Many National Guard soldiers speak of a mix of realism, hopefulness and resignation. Life is punctuated with the occasional thud of a distant bomb, and the inviolate rule is that you never go anywhere without the company of a "battle buddy." They hope to do something significant that will draw accolades to their units. Yet, they also know there is only so much they can do in a place so badly scarred by war. "Sometimes it's a bit surreal to be here," said Capt. Christopher Ortiz, a New Jersey state trooper who is overseeing the refurbishing of Saddam's "Prosperity Palace." To walk through the palace today, you hardly feel a sense of prosperity. Huge cracks run down the walls. Dust and dirt sit in corners. Walkways are covered with rocks. "This was one of Saddam's pleasure palaces," said Ortiz, who lives in Hoboken. "But there is no room that is unscathed."

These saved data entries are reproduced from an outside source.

theorem tagReady_tag (s : State) : ∃ u, (tagReady s).tag = { s.tag with iso := .ready, uid := u } ∧ (s.tag.uid.isSome = true → u = s.tag.uid) := by
  unfold tagReady lateHandle
  split
  next h => exact ⟨_, rfl, fun hs => by simp [Option.isNone_iff_eq_none.mp h] at hs⟩
  next => exact ⟨_, rfl, fun _ => rfl⟩

section
variable {s : State} (own : Bool) (hf : s.tag.field = true)
include hf

theorem fieldCollapse_powered (done : Bool) (hm : mainOn s = true) : exec (.fieldCollapse done) s = .next (tagDrop s) := exec_ok rfl (by simp [hf, hm])
theorem fieldCollapse_off (done : Bool) (hm : mainOn s = false) : exec (.fieldCollapse done) s = .next (tagOff s done) := exec_ok rfl (by simp [hf, hm])

theorem wupa_quiet (hi : s.tag.iso = .idle ∨ s.tag.iso = .halt) : exec (.wupa own) s = .next (tagReady s) :=
  exec_ok rfl (by rcases hi with hi | hi <;> simp [hf, hi])

theorem anticollision_fits {n : Fin 33} {v : BitVec 32} (hi : s.tag.iso = .ready) (hu : leNat (tagUid s) % 2 ^ n.val = v.toNat % 2 ^ n.val) :
    exec (.anticollision n v own) s = .next (tagAnswer s ((tagUid s ++ [tagBcc (tagUid s)]).drop (n.val / 8))) := exec_ok rfl (by simp [hf, hi, hu])

theorem hlta_active (hi : s.tag.iso = .active) (hl : s.tag.l4 = false) : exec (.hlta own) s = .next (setTagSt s { s.tag with iso := .halt }) :=
  exec_ok rfl (by simp [hf, hi, hl])

theorem rats_active (fsdi : Fin 16) (hi : s.tag.iso = .active) (hl : s.tag.l4 = false) : exec (.rats fsdi own) s =
    .next (tagAnswer (setTagSt s { s.tag with l4 := true, hello := false, stage := [], fsd := fsdOf fsdi }) [0x05, 0x75, 0x00, 0x80, 0x00]) :=
  exec_ok rfl (by simp [hf, hi, hl])

theorem pps_session (hl : s.tag.l4 = true) : exec (.pps own) s = .next (tagAnswer s [0xD0]) := exec_ok rfl (by simp [hf, hl])

theorem sDeselect_session (hl : s.tag.l4 = true) :
    exec (.sDeselect own) s = .next (tagAnswer (setTagSt s { s.tag with iso := .halt, l4 := false, hello := false }) [0xC2]) :=
  exec_ok rfl (by simp [hf, hl])

end

theorem tagExchange : Claims.TagExchange := by
  intro s strong own done n v fsdi
  dsimp only
  refine ⟨⟨_, rfl, ?rise⟩, fun hf hm => ⟨_, fieldCollapse_powered hf done hm, rfl⟩, fun hf hm => ⟨_, fieldCollapse_off hf done hm, rfl, rfl, rfl⟩,
    fun hf hi => ⟨_, reqa_idle own hf hi, ?reqa⟩, fun hi => exec_ok rfl (by simp [hi]), fun hf hi => ⟨_, wupa_quiet own hf hi, ?wupa⟩,
    fun hf hi hu => anticollision_fits own hf hi hu, fun hf hi hu => ⟨_, select_ready own hf hi hu, by simp, by simp⟩,
    fun hf hi hl => ⟨_, hlta_active own hf hi hl, rfl, rfl⟩, fun hf hi hl => ⟨_, rats_active own hf fsdi hi hl, rfl, rfl⟩,
    fun hf hl => ⟨_, pps_session own hf hl, rfl, rfl⟩, fun hf hl => ⟨_, sDeselect_session own hf hl, rfl, rfl⟩,
    fun hf hi => ⟨_, exec_ok rfl (if_pos hf), ?error⟩, fun hf hr ha => ⟨_, exec_ok rfl (if_pos hf), tagError_quiet own hr ha⟩,
    fun hl hw => exec_ok rfl (if_pos (by simp [hl, hw]))⟩
  case rise =>
    obtain ⟨u, d, hd⟩ := drawHandle_tag (setTagSt (tagDrop s) { (tagDrop s).tag with field := true, strong := strong }) own
    refine ⟨?_, ?_, ?_, ?_, ?_, ?_, fun h => ?uid⟩
    case uid =>
      obtain ⟨u, hu, _⟩ := drawHandle_uid (setTagSt (tagDrop s) { (tagDrop s).tag with field := true, strong := strong })
      rw [h, fieldRise, hu]
      rfl
    all_goals
      rw [fieldRise, hd]
      rfl
  case reqa =>
    obtain ⟨u, ht, hu⟩ := tagReady_tag s
    exact ⟨by rw [ht], tagReady_sent s, fun h => by rw [ht, hu h]⟩
  case wupa =>
    obtain ⟨u, ht, _⟩ := tagReady_tag s
    exact ⟨by rw [ht], tagReady_sent s⟩
  case error =>
    obtain ⟨u, d, ht⟩ := tagError_selected own hi
    exact ⟨by rw [ht], by rw [ht], by rw [ht]⟩

/-! ### Commands of a session -/

theorem tagCmd_open {s : State} (hl : s.tag.l4 = true) (hh : s.tag.hello = true) (body : State → State) : tagCmd s body = body s := by
  simp [tagCmd, hl, hh]

theorem tagCmd_early {s : State} (hl : s.tag.l4 = true) (hh : s.tag.hello = false) (body : State → State) : tagCmd s body = tagWrong s 1 := by
  simp [tagCmd, hl, hh]

theorem readerWrite_taken {s : State} {kind : Nat} {a : TagAsk} (hc : (tagPayload s 2).head? ≠ some 5) (hm : mainOn s = true ∨ s.tag.strong = true) :
    readerWrite s kind a = tagQueue s { kind := kind, ask := a, who := .reader } := by
  rw [readerWrite, if_neg hc, if_neg (by rcases hm with h | h <;> simp [h])]

theorem length_octetsAt (l : List Byte) (i n : Nat) : (octetsAt l i n).length = n := by
  simp [octetsAt]

/-- A summary with LIVE clear (R606). -/
def liveCleared (l : List Byte) : List Byte := putOctets l 2 (leBytes 1 ((nth l 2 0).toNat / 8 * 8 + (nth l 2 0).toNat % 4 + 4 * 0))

theorem liveCleared_spec {l : List Byte} (h : 3 ≤ l.length) :
    (liveCleared l).take 2 = l.take 2 ∧ (liveCleared l).drop 3 = l.drop 3 ∧ (nth (liveCleared l) 2 0).toNat / 4 % 2 = 0 := by
  obtain ⟨a, b, c, r, rfl⟩ : ∃ a b c r, l = a :: b :: c :: r := by
    match l, h with
    | a :: b :: c :: r, _ => exact ⟨a, b, c, r, rfl⟩
  have hp : liveCleared (a :: b :: c :: r) = a :: b :: BitVec.ofNat 8 (c.toNat / 8 * 8 + c.toNat % 4) :: r := by
    simp [liveCleared, putOctets, leBytes, nth]
  rw [hp]
  refine ⟨rfl, rfl, ?_⟩
  have hc := c.isLt
  simp [nth]
  omega

theorem tagCommands : Claims.TagCommands := by
  intro s v c amount len off n data crc
  dsimp only
  intro hl
  have hello {i : Instr} {body : State → State} {t : State} (hh : s.tag.hello = true) (he : exec i s = ok (tagCmd s body)) (ht : body s = t) :
      exec i s = .next t := exec_ok he ((tagCmd_open hl hh body).trans ht)
  refine ⟨fun hv => exec_ok rfl (by rw [if_neg (by simp [hl]), if_neg (by simpa using hv)]; rfl),
    fun hv => exec_ok rfl (by rw [if_neg (by simp [hl]), if_pos hv]; rfl), fun hh => ⟨_, exec_ok rfl (tagCmd_early hl hh _), ?early⟩,
    fun hh => ⟨hello hh rfl rfl, fun hv hn => hello hh rfl ?absent, fun hv hn => ⟨liveCleared (tagPayload s 3), hello hh rfl ?stored, liveCleared_spec ?length⟩,
      hello hh rfl rfl, fun h4 h16 ha hb hc hm => hello hh rfl ?inc, fun h4 h16 ha hb => hello hh rfl ?wrap, fun ho h0 h56 => hello hh rfl ?read,
      fun h0 h56 ho => hello hh rfl ?stage, fun hn hc hs hm => hello hh rfl ?commit, fun hn hc => hello hh rfl ?crc⟩⟩
  case early => exact ⟨by simp [tagWrong, tagReply], by simp [tagWrong, tagReply, leBytes]⟩
  case absent => rw [if_neg (by simp [hv]), if_pos hn]; rfl
  case stored => rw [if_neg (by simp [hv]), if_neg (by simp [hn])]; rfl
  case length => rw [tagPayload, length_octetsAt]; decide
  case inc => rw [if_neg (by omega), if_pos hb, readerWrite_taken hc hm]
  case wrap => rw [if_neg (by omega), if_neg (by omega)]; rfl
  case read => rw [if_neg (by omega)]; rfl
  case stage => rw [if_neg (by omega)]; rfl
  case commit => rw [if_neg (by omega), if_neg (by simpa using hc), readerWrite_taken hs hm]
  case crc => rw [if_neg (by omega), if_pos hc]; rfl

Nevertheless, Ortiz's soldiers are making the best of their surroundings. For a communication's center, they found the best space turned out to be a large room with high marble walls – one of Saddam's hot tubs. Today, a communications desk, covered with radios sits in the middle of a waterless tub where the late dictator is said to have relaxed.
The other day, Ortiz walked into the room, looked at the marble tub and the desk – and smiled. "Sometimes this is surreal," he said.